Only a nation drugged by twenty years of communist-socialist propaganda, and a group of politicians in Congress with one eye on the Negro vote in the North, could have sat by and permitted the Executive to get away with this unlawful intrusion upon the rights of the sovereign states. We have since had an interesting, though inadvertent, admission of the illegality not only of the President’s action but of the Supreme Court’s as well, from the New York Times (Dec. 8, 1957).

When the federal government forced the Governor of Arkansas to withdraw the state militia from a high school in Little Rock, some rioting broke out around the school before the federal troops arrived. The federal government made threats about the arrests and prosecutions which awaited the rioters when the federal law-enforcement officers caught up with them. Several months went by and nothing happened, so the New York Times sent a reporter to find out why. He declared that the Department of Justice was not to blame for failing to prosecute, because—in the words of the New York Times: “The basic fact is that, under the Constitution, the job of maintaining order locally is given almost entirely to the states, not to the federal government.

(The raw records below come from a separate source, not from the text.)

/-- Format ABS, most significant field first (30 R207, R208). -/
def encAbs (op1 : Nat) (op2 : Nat) (a : Reg) (off18 : BitVec 18) : BitVec 32 :=
  BitVec.ofNat 32 (bitsOf off18.toNat 6 4 * 2 ^ 28 + op2 * 2 ^ 26 + bitsOf off18.toNat 10 4 * 2 ^ 22 + bitsOf off18.toNat 0 6 * 2 ^ 16 + bitsOf off18.toNat 14 4 * 2 ^ 12 + a.val * 2 ^ 8 + op1)
/-- Format ABSB, most significant field first (30 R207, R208). -/
def encAbsb (op1 : Nat) (op2 : Nat) (off18 : BitVec 18) (b : BitVec 1) (bpos3 : BitVec 3) : BitVec 32 :=
  BitVec.ofNat 32 (bitsOf off18.toNat 6 4 * 2 ^ 28 + op2 * 2 ^ 26 + bitsOf off18.toNat 10 4 * 2 ^ 22 + bitsOf off18.toNat 0 6 * 2 ^ 16 + bitsOf off18.toNat 14 4 * 2 ^ 12 + b.toNat * 2 ^ 11 + bpos3.toNat * 2 ^ 8 + op1)
/-- Format B, most significant field first (30 R207, R208). -/
def encB (op1 : Nat) (disp24 : BitVec 24) : BitVec 32 :=
  BitVec.ofNat 32 (bitsOf disp24.toNat 0 16 * 2 ^ 16 + bitsOf disp24.toNat 16 8 * 2 ^ 8 + op1)
/-- Format BIT, most significant field first (30 R207, R208). -/
def encBit (op1 : Nat) (op2 : Nat) (a : Reg) (b : Reg) (c : Reg) (p2 : BitVec 5) (p1 : BitVec 5) : BitVec 32 :=
  BitVec.ofNat 32 (c.val * 2 ^ 28 + p2.toNat * 2 ^ 23 + op2 * 2 ^ 21 + p1.toNat * 2 ^ 16 + b.val * 2 ^ 12 + a.val * 2 ^ 8 + op1)
/-- Format BO, most significant field first (30 R207, R208). -/
def encBo (op1 : Nat) (op2 : Nat) (a : Reg) (b : Reg) (off10 : BitVec 10) : BitVec 32 :=
  BitVec.ofNat 32 (bitsOf off10.toNat 6 4 * 2 ^ 28 + op2 * 2 ^ 22 + bitsOf off10.toNat 0 6 * 2 ^ 16 + b.val * 2 ^ 12 + a.val * 2 ^ 8 + op1)
/-- Format BOL, most significant field first (30 R207, R208). -/
def encBol (op1 : Nat) (a : Reg) (b : Reg) (off16 : BitVec 16) : BitVec 32 :=
  BitVec.ofNat 32 (bitsOf off16.toNat 6 4 * 2 ^ 28 + bitsOf off16.toNat 10 6 * 2 ^ 22 + bitsOf off16.toNat 0 6 * 2 ^ 16 + b.val * 2 ^ 12 + a.val * 2 ^ 8 + op1)
/-- Format BRC, most significant field first (30 R207, R208). -/
def encBrc (op1 : Nat) (op2 : Nat) (a : Reg) (disp15 : BitVec 15) (const4 : BitVec 4) : BitVec 32 :=
  BitVec.ofNat 32 (op2 * 2 ^ 31 + disp15.toNat * 2 ^ 16 + const4.toNat * 2 ^ 12 + a.val * 2 ^ 8 + op1)
/-- Format BRN, most significant field first (30 R207, R208). -/
def encBrn (op1 : Nat) (op2 : Nat) (a : Reg) (disp15 : BitVec 15) (n : BitVec 5) : BitVec 32 :=
  BitVec.ofNat 32 (op2 * 2 ^ 31 + disp15.toNat * 2 ^ 16 + bitsOf n.toNat 0 4 * 2 ^ 12 + a.val * 2 ^ 8 + bitsOf n.toNat 4 1 * 2 ^ 7 + op1)
/-- Format BRR, most significant field first (30 R207, R208). -/
def encBrr (op1 : Nat) (op2 : Nat) (a : Reg) (b : Reg) (disp15 : BitVec 15) : BitVec 32 :=
  BitVec.ofNat 32 (op2 * 2 ^ 31 + disp15.toNat * 2 ^ 16 + b.val * 2 ^ 12 + a.val * 2 ^ 8 + op1)
/-- Format RC, most significant field first (30 R207, R208). -/
def encRc (op1 : Nat) (op2 : Nat) (a : Reg) (c : Reg) (const9 : BitVec 9) : BitVec 32 :=
  BitVec.ofNat 32 (c.val * 2 ^ 28 + op2 * 2 ^ 21 + const9.toNat * 2 ^ 12 + a.val * 2 ^ 8 + op1)
/-- Format RCPW, most significant field first (30 R207, R208). -/
def encRcpw (op1 : Nat) (op2 : Nat) (a : Reg) (c : Reg) (p : BitVec 5) (w : BitVec 5) (const4 : BitVec 4) : BitVec 32 :=
  BitVec.ofNat 32 (c.val * 2 ^ 28 + p.toNat * 2 ^ 23 + op2 * 2 ^ 21 + w.toNat * 2 ^ 16 + const4.toNat * 2 ^ 12 + a.val * 2 ^ 8 + op1)
/-- Format RCR, most significant field first (30 R207, R208). -/
def encRcr (op1 : Nat) (op2 : Nat) (a : Reg) (d : Reg) (c : Reg) (const9 : BitVec 9) : BitVec 32 :=
  BitVec.ofNat 32 (c.val * 2 ^ 28 + d.val * 2 ^ 24 + op2 * 2 ^ 21 + const9.toNat * 2 ^ 12 + a.val * 2 ^ 8 + op1)
/-- Format RCRR, most significant field first (30 R207, R208). -/
def encRcrr (op1 : Nat) (op2 : Nat) (a : Reg) (d : Reg) (c : Reg) (const4 : BitVec 4) : BitVec 32 :=
  BitVec.ofNat 32 (c.val * 2 ^ 28 + d.val * 2 ^ 24 + op2 * 2 ^ 21 + const4.toNat * 2 ^ 12 + a.val * 2 ^ 8 + op1)
/-- Format RCRW, most significant field first (30 R207, R208). -/
def encRcrw (op1 : Nat) (op2 : Nat) (a : Reg) (d : Reg) (c : Reg) (w : BitVec 5) (const4 : BitVec 4) : BitVec 32 :=
  BitVec.ofNat 32 (c.val * 2 ^ 28 + d.val * 2 ^ 24 + op2 * 2 ^ 21 + w.toNat * 2 ^ 16 + const4.toNat * 2 ^ 12 + a.val * 2 ^ 8 + op1)
/-- Format RLC, most significant field first (30 R207, R208). -/
def encRlc (op1 : Nat) (a : Reg) (c : Reg) (const16 : BitVec 16) : BitVec 32 :=
  BitVec.ofNat 32 (c.val * 2 ^ 28 + const16.toNat * 2 ^ 12 + a.val * 2 ^ 8 + op1)
/-- Format RR, most significant field first (30 R207, R208). -/
def encRr (op1 : Nat) (op2 : Nat) (a : Reg) (b : Reg) (c : Reg) (n : BitVec 2) : BitVec 32 :=
  BitVec.ofNat 32 (c.val * 2 ^ 28 + op2 * 2 ^ 20 + n.toNat * 2 ^ 16 + b.val * 2 ^ 12 + a.val * 2 ^ 8 + op1)
/-- Format RRPW, most significant field first (30 R207, R208). -/
def encRrpw (op1 : Nat) (op2 : Nat) (a : Reg) (b : Reg) (c : Reg) (p : BitVec 5) (w : BitVec 5) : BitVec 32 :=
  BitVec.ofNat 32 (c.val * 2 ^ 28 + p.toNat * 2 ^ 23 + op2 * 2 ^ 21 + w.toNat * 2 ^ 16 + b.val * 2 ^ 12 + a.val * 2 ^ 8 + op1)
/-- Format RRR, most significant field first (30 R207, R208). -/
def encRrr (op1 : Nat) (op2 : Nat) (a : Reg) (b : Reg) (d : Reg) (c : Reg) (n : BitVec 2) : BitVec 32 :=
  BitVec.ofNat 32 (c.val * 2 ^ 28 + d.val * 2 ^ 24 + op2 * 2 ^ 20 + n.toNat * 2 ^ 16 + b.val * 2 ^ 12 + a.val * 2 ^ 8 + op1)
/-- Format RRRR, most significant field first (30 R207, R208). -/
def encRrrr (op1 : Nat) (op2 : Nat) (a : Reg) (b : Reg) (d : Reg) (c : Reg) : BitVec 32 :=
  BitVec.ofNat 32 (c.val * 2 ^ 28 + d.val * 2 ^ 24 + op2 * 2 ^ 21 + b.val * 2 ^ 12 + a.val * 2 ^ 8 + op1)
/-- Format RRRW, most significant field first (30 R207, R208). -/
def encRrrw (op1 : Nat) (op2 : Nat) (a : Reg) (b : Reg) (d : Reg) (c : Reg) (w : BitVec 5) : BitVec 32 :=
  BitVec.ofNat 32 (c.val * 2 ^ 28 + d.val * 2 ^ 24 + op2 * 2 ^ 21 + w.toNat * 2 ^ 16 + b.val * 2 ^ 12 + a.val * 2 ^ 8 + op1)
/-- Format SYS, most significant field first (30 R207, R208). -/
def encSys (op1 : Nat) (op2 : Nat) : BitVec 32 :=
  BitVec.ofNat 32 (op2 * 2 ^ 22 + op1)
/-- Format SB, most significant field first (30 R207, R208). -/
def encSb (op1 : Nat) (disp8 : BitVec 8) : BitVec 16 :=
  BitVec.ofNat 16 (disp8.toNat * 2 ^ 8 + op1)
/-- Format SBC, most significant field first (30 R207, R208). -/
def encSbc (op1 : Nat) (const4 : BitVec 4) (disp4 : BitVec 4) : BitVec 16 :=
  BitVec.ofNat 16 (const4.toNat * 2 ^ 12 + disp4.toNat * 2 ^ 8 + op1)
/-- Format SBR, most significant field first (30 R207, R208). -/
def encSbr (op1 : Nat) (b : Reg) (disp4 : BitVec 4) : BitVec 16 :=
  BitVec.ofNat 16 (b.val * 2 ^ 12 + disp4.toNat * 2 ^ 8 + op1)
/-- Format SBRN, most significant field first (30 R207, R208). -/
def encSbrn (op1 : Nat) (n : BitVec 5) (disp4 : BitVec 4) : BitVec 16 :=
  BitVec.ofNat 16 (bitsOf n.toNat 0 4 * 2 ^ 12 + disp4.toNat * 2 ^ 8 + bitsOf n.toNat 4 1 * 2 ^ 7 + op1)
/-- Format SC, most significant field first (30 R207, R208). -/
def encSc (op1 : Nat) (const8 : BitVec 8) : BitVec 16 :=
  BitVec.ofNat 16 (const8.toNat * 2 ^ 8 + op1)
/-- Format SLR, most significant field first (30 R207, R208). -/
def encSlr (op1 : Nat) (a : Reg) (b : Reg) : BitVec 16 :=
  BitVec.ofNat 16 (b.val * 2 ^ 12 + a.val * 2 ^ 8 + op1)
/-- Format SLRO, most significant field first (30 R207, R208). -/
def encSlro (op1 : Nat) (a : Reg) (off4 : BitVec 4) : BitVec 16 :=
  BitVec.ofNat 16 (off4.toNat * 2 ^ 12 + a.val * 2 ^ 8 + op1)
/-- Format SR, most significant field first (30 R207, R208). -/
def encSr (op1 : Nat) (op2 : Nat) (a : Reg) : BitVec 16 :=
  BitVec.ofNat 16 (op2 * 2 ^ 12 + a.val * 2 ^ 8 + op1)
/-- Format SRC, most significant field first (30 R207, R208). -/
def encSrc (op1 : Nat) (a : Reg) (const4 : BitVec 4) : BitVec 16 :=
  BitVec.ofNat 16 (const4.toNat * 2 ^ 12 + a.val * 2 ^ 8 + op1)
/-- Format SRO, most significant field first (30 R207, R208). -/
def encSro (op1 : Nat) (b : Reg) (off4 : BitVec 4) : BitVec 16 :=
  BitVec.ofNat 16 (b.val * 2 ^ 12 + off4.toNat * 2 ^ 8 + op1)
/-- Format SRR, most significant field first (30 R207, R208). -/
def encSrr (op1 : Nat) (a : Reg) (b : Reg) : BitVec 16 :=
  BitVec.ofNat 16 (b.val * 2 ^ 12 + a.val * 2 ^ 8 + op1)
/-- Format SRRS, most significant field first (30 R207, R208). -/
def encSrrs (op1 : Nat) (a : Reg) (b : Reg) (n : BitVec 2) : BitVec 16 :=
  BitVec.ofNat 16 (b.val * 2 ^ 12 + a.val * 2 ^ 8 + n.toNat * 2 ^ 6 + op1)
/-- Format SSR, most significant field first (30 R207, R208). -/
def encSsr (op1 : Nat) (a : Reg) (b : Reg) : BitVec 16 :=
  BitVec.ofNat 16 (b.val * 2 ^ 12 + a.val * 2 ^ 8 + op1)
/-- Format SSRO, most significant field first (30 R207, R208). -/
def encSsro (op1 : Nat) (a : Reg) (off4 : BitVec 4) : BitVec 16 :=
  BitVec.ofNat 16 (off4.toNat * 2 ^ 12 + a.val * 2 ^ 8 + op1)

Thus the federal government has no constitutional power to punish an ordinary breach of the peace or assault.” But the gravamen of the Times’ story was this: “It [the federal government] can reach that kind of offense only if some federal right is involved, and then only if Congress has passed a specific statute to cover the offense” (italics added).

But so far as the Supreme Court’s decision in the segregation cases is concerned, the socialist revolutionaries in America now have what they want—the opening wedge for complete control of education by the central government.


* See especially Cummings v. Board of Education, 175 U.S. 528 (1899) and Gong Lum v. Rice, 275 U.S. 78 (1927).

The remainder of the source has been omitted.